# Bye bye :(



## XOfuzzmiloOX (Apr 10, 2008)

so i just thought i'd let you guys know that i have to sell my mini donkey that i have had for almost four years




i love this guy to death, but i just dont seem to be able to find time to spend with him like i use to. also getting ready to go to college and i dont want to leave him with my parents... but i think i found a good home its just still really hard


----------



## MeadowRidge Farm (Apr 10, 2008)

Ohhhh, it is always so hard to let go. 4 years is a long time to grow attached. I feel so bad for you, but you have to do what you feel is right. I am sure you will always remember all the good times you had together.
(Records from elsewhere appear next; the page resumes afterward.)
/-! `enterTx` -/

@[simp] theorem enterTx_params (s : State) : (enterTx s).params = s.params := rfl
@[simp] theorem enterTx_rb (s : State) : (enterTx s).rb = s.rb := rfl
@[simp] theorem enterTx_mem (s : State) : (enterTx s).mem = s.mem := rfl
@[simp] theorem enterTx_initialized (s : State) : (enterTx s).initialized = s.initialized := rfl
@[simp] theorem enterTx_mode (s : State) : (enterTx s).mode = .transmitting := rfl
@[simp] theorem enterTx_cksumErr (s : State) : (enterTx s).cksumErr = s.cksumErr := rfl
@[simp] theorem enterTx_irqPending (s : State) : (enterTx s).irqPending = s.irqPending := rfl
@[simp] theorem enterTx_task (s : State) : (enterTx s).task = s.task := rfl
@[simp] theorem enterTx_inStream (s : State) : (enterTx s).inStream = s.inStream := rfl
@[simp] theorem enterTx_txStage (s : State) : (enterTx s).txStage = [] := rfl
@[simp] theorem enterTx_rxStage (s : State) : (enterTx s).rxStage = s.rxStage := rfl
@[simp] theorem enterTx_results (s : State) : (enterTx s).results = s.results := rfl
@[simp] theorem enterTx_port (s : State) : (enterTx s).port = s.port ++ enterTxEvents s.txStage := rfl
@[simp] theorem enterTx_freeIdx (s : State) : (enterTx s).freeIdx = s.freeIdx + 1 := rfl
@[simp] theorem enterTx_ring (s : State) (q : Pipe) : (enterTx s).ring q = s.ring q := rfl
@[simp] theorem enterTx_cell (s : State) (a : Nat) : (enterTx s).cell a = s.cell a := rfl
@[simp] theorem enterTx_contents (s : State) (q : Pipe) : contents (enterTx s) q = contents s q := rfl

/-! `openStream` -/

@[simp] theorem openStream_params (i : Instr) (xs : List Byte) (s : State) : (openStream i xs s).params = s.params := rfl
@[simp] theorem openStream_rb (i : Instr) (xs : List Byte) (s : State) : (openStream i xs s).rb = s.rb := rfl
@[simp] theorem openStream_mem (i : Instr) (xs : List Byte) (s : State) : (openStream i xs s).mem = s.mem := rfl
@[simp] theorem openStream_initialized (i : Instr) (xs : List Byte) (s : State) : (openStream i xs s).initialized = s.initialized := rfl
@[simp] theorem openStream_mode (i : Instr) (xs : List Byte) (s : State) : (openStream i xs s).mode = s.mode := rfl
@[simp] theorem openStream_cksumErr (i : Instr) (xs : List Byte) (s : State) : (openStream i xs s).cksumErr = s.cksumErr := rfl
@[simp] theorem openStream_txStart (i : Instr) (xs : List Byte) (s : State) : (openStream i xs s).txStart = s.txStart := rfl
@[simp] theorem openStream_irqPending (i : Instr) (xs : List Byte) (s : State) : (openStream i xs s).irqPending = s.irqPending := rfl
@[simp] theorem openStream_task (i : Instr) (xs : List Byte) (s : State) : (openStream i xs s).task = s.task := rfl
@[simp] theorem openStream_txStage (i : Instr) (xs : List Byte) (s : State) : (openStream i xs s).txStage = s.txStage := rfl
@[simp] theorem openStream_rxStage (i : Instr) (xs : List Byte) (s : State) : (openStream i xs s).rxStage = s.rxStage := rfl
@[simp] theorem openStream_results (i : Instr) (xs : List Byte) (s : State) : (openStream i xs s).results = s.results := rfl
@[simp] theorem openStream_port (i : Instr) (xs : List Byte) (s : State) : (openStream i xs s).port = s.port := rfl
@[simp] theorem openStream_env (i : Instr) (xs : List Byte) (s : State) : (openStream i xs s).env = s.env := rfl
@[simp] theorem openStream_freeIdx (i : Instr) (xs : List Byte) (s : State) : (openStream i xs s).freeIdx = s.freeIdx + 1 := rfl
@[simp] theorem openStream_ring (i : Instr) (xs : List Byte) (s : State) (q : Pipe) : (openStream i xs s).ring q = s.ring q := rfl
@[simp] theorem openStream_cell (i : Instr) (xs : List Byte) (s : State) (a : Nat) : (openStream i xs s).cell a = s.cell a := rfl
@[simp] theorem openStream_contents (i : Instr) (xs : List Byte) (s : State) (q : Pipe) : contents (openStream i xs s) q = contents s q := rfl

/-! `returned` -/

@[simp] theorem returned_params (s : State) (r : Result) : (s.returned r).params = s.params := rfl
@[simp] theorem returned_rb (s : State) (r : Result) : (s.returned r).rb = s.rb := rfl
@[simp] theorem returned_mem (s : State) (r : Result) : (s.returned r).mem = s.mem := rfl
@[simp] theorem returned_initialized (s : State) (r : Result) : (s.returned r).initialized = s.initialized := rfl
@[simp] theorem returned_mode (s : State) (r : Result) : (s.returned r).mode = s.mode := rfl
@[simp] theorem returned_cksumErr (s : State) (r : Result) : (s.returned r).cksumErr = s.cksumErr := rfl
@[simp] theorem returned_txStart (s : State) (r : Result) : (s.returned r).txStart = s.txStart := rfl
@[simp] theorem returned_irqPending (s : State) (r : Result) : (s.returned r).irqPending = s.irqPending := rfl
@[simp] theorem returned_task (s : State) (r : Result) : (s.returned r).task = .idle := rfl
@[simp] theorem returned_inStream (s : State) (r : Result) : (s.returned r).inStream = [] := rfl
@[simp] theorem returned_txStage (s : State) (r : Result) : (s.returned r).txStage = s.txStage := rfl
@[simp] theorem returned_rxStage (s : State) (r : Result) : (s.returned r).rxStage = s.rxStage := rfl
@[simp] theorem returned_results (s : State) (r : Result) : (s.returned r).results = s.results ++ [r] := rfl
@[simp] theorem returned_port (s : State) (r : Result) : (s.returned r).port = s.port := rfl
@[simp] theorem returned_env (s : State) (r : Result) : (s.returned r).env = s.env := rfl
@[simp] theorem returned_freeIdx (s : State) (r : Result) : (s.returned r).freeIdx = s.freeIdx := rfl
@[simp] theorem returned_ring (s : State) (r : Result) (q : Pipe) : (s.returned r).ring q = s.ring q := rfl
@[simp] theorem returned_cell (s : State) (r : Result) (a : Nat) : (s.returned r).cell a = s.cell a := rfl
@[simp] theorem returned_contents (s : State) (r : Result) (q : Pipe) : contents (s.returned r) q = contents s q := rfl

/-! The registers of a ring buffer after one of them is written. -/

@[simp] theorem ring_setRing_self (s : State) (p : Pipe) (r : RingBuffer) : (s.setRing p r).ring p = r := by
  simp [State.ring, State.setRing]

theorem ring_setRing_of_ne (s : State) (p q : Pipe) (r : RingBuffer) (h : q ≠ p) : (s.setRing p r).ring q = s.ring q := by
  have : p.val ≠ q.val := fun e => h (Fin.ext e.symm)
  simp [State.ring, State.setRing, Vector.getElem_set_ne, this]

@[simp] theorem ring_resetRings (s : State) (p : Pipe) : (resetRings s).ring p = RingBuffer.zero := by
  simp [State.ring, resetRings]

end Sys2Proof.Machine
end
A donkeys "friendship" is like no others. I hope you have found the perfect home for him, and his new owners will love him the way you did. (((huggsss))) to both of you. Corinne


----------



## minie812 (Apr 10, 2008)

Sometimes...life changes and we have to do what is right for our furry friends & it is never easy that is for sure, but being you recongnized that you don't have the time and he needs that shows just how great a person you truely are and how much you care for him...GOOD LUCK with his new home!


----------



## XOfuzzmiloOX (Apr 11, 2008)

thanks guys. yeah i know i am doing the right thing, it just seems that the right thing is the hardest. i just want him to be happy and with other donkeys. i have to put his feelings and health before mine.


----------



## tnovak (Apr 16, 2008)

Very admirable!!!!! Will he be close enough that you can go and visit him occassionally? Maybe buy him back when life straightens out some for you? You certainly deserve a big pat on the back for being so responsible-

"i have to put his feelings and health before mine"


----------



## XOfuzzmiloOX (Apr 17, 2008)

thanks guys. yeah the lady i work with has a horse and is a large animal vet. and he will be like 5 minutes away. so i think it will work out and i can go and see him anytime i want!!


----------



## zoey829 (May 1, 2008)

Oh it is sad. But you are putting his needs first and that is important.


----------